-------- Source records --------

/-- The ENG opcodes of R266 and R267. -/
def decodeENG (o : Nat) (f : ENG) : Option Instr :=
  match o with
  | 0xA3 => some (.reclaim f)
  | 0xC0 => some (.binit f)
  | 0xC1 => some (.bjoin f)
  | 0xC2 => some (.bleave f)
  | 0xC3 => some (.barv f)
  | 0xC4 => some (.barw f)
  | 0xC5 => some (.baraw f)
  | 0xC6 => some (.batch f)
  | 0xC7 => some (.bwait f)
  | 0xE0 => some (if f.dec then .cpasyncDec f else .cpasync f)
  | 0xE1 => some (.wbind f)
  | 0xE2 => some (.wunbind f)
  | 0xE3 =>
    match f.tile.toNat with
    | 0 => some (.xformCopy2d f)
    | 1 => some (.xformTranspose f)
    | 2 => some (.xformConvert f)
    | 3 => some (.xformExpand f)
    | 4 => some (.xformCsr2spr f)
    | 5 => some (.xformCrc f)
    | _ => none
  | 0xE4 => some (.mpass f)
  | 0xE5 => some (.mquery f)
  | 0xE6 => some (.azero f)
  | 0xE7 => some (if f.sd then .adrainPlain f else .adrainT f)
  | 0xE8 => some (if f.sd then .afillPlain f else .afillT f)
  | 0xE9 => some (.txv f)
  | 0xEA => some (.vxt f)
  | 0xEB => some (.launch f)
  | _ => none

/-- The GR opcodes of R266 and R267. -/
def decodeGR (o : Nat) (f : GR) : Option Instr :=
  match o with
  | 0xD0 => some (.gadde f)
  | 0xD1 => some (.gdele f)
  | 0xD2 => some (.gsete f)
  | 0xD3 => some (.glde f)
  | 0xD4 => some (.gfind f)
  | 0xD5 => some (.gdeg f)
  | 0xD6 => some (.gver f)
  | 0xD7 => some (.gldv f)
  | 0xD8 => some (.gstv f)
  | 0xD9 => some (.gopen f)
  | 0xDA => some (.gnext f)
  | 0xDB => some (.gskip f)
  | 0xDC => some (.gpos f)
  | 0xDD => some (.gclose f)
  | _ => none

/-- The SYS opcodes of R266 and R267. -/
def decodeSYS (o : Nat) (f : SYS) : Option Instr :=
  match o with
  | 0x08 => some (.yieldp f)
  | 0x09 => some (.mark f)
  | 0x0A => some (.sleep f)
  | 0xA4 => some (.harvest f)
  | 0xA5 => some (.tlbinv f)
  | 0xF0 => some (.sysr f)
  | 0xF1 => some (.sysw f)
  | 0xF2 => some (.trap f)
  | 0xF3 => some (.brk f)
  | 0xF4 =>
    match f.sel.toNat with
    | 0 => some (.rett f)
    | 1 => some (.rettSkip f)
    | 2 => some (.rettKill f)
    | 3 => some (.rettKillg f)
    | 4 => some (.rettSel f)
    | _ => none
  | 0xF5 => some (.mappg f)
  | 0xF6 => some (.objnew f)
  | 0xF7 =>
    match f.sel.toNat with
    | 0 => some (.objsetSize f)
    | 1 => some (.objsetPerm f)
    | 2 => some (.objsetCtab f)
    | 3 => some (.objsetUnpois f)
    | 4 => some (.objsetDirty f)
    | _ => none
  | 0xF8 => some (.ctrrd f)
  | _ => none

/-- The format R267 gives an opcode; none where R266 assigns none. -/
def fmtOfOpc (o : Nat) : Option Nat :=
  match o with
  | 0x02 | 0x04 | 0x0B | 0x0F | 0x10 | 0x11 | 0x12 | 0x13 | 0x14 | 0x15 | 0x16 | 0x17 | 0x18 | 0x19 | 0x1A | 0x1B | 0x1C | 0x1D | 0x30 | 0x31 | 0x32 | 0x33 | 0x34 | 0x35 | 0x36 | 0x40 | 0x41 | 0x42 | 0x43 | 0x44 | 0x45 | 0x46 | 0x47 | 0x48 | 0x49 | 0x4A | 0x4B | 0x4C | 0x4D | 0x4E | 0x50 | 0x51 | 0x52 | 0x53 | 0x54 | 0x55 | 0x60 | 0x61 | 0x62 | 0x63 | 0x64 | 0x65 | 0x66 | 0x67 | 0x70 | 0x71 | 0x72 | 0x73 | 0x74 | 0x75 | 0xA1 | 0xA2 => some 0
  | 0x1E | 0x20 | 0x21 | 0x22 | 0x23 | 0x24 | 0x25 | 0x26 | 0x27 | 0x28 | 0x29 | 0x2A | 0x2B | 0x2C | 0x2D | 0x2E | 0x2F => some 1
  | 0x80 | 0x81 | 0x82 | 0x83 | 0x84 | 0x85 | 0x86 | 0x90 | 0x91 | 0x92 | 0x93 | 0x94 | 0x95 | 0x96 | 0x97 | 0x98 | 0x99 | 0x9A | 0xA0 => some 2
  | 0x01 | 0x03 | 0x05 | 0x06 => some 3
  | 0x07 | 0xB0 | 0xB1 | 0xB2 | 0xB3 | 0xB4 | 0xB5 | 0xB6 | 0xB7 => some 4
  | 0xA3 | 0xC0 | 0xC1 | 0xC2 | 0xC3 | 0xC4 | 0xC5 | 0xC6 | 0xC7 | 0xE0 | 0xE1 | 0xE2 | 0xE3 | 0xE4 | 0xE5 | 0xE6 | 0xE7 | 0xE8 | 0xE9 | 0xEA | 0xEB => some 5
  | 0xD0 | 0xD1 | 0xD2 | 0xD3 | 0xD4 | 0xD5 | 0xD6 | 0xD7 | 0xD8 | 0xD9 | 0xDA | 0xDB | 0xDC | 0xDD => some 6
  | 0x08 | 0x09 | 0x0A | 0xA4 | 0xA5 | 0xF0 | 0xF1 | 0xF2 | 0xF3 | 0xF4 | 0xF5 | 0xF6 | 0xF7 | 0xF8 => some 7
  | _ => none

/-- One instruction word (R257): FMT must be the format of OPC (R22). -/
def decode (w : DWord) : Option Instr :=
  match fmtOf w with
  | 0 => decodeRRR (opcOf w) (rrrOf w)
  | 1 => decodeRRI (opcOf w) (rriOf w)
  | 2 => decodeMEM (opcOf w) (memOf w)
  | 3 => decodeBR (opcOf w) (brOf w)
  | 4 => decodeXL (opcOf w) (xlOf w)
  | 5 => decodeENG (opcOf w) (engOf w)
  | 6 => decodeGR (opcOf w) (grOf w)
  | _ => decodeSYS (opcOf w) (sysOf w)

--------

What you will do:
From the records above, pull out each line that has "opcodes".

Answer to this exercise:
/-- The ENG opcodes of R266 and R267. -/
/-- The GR opcodes of R266 and R267. -/
/-- The SYS opcodes of R266 and R267. -/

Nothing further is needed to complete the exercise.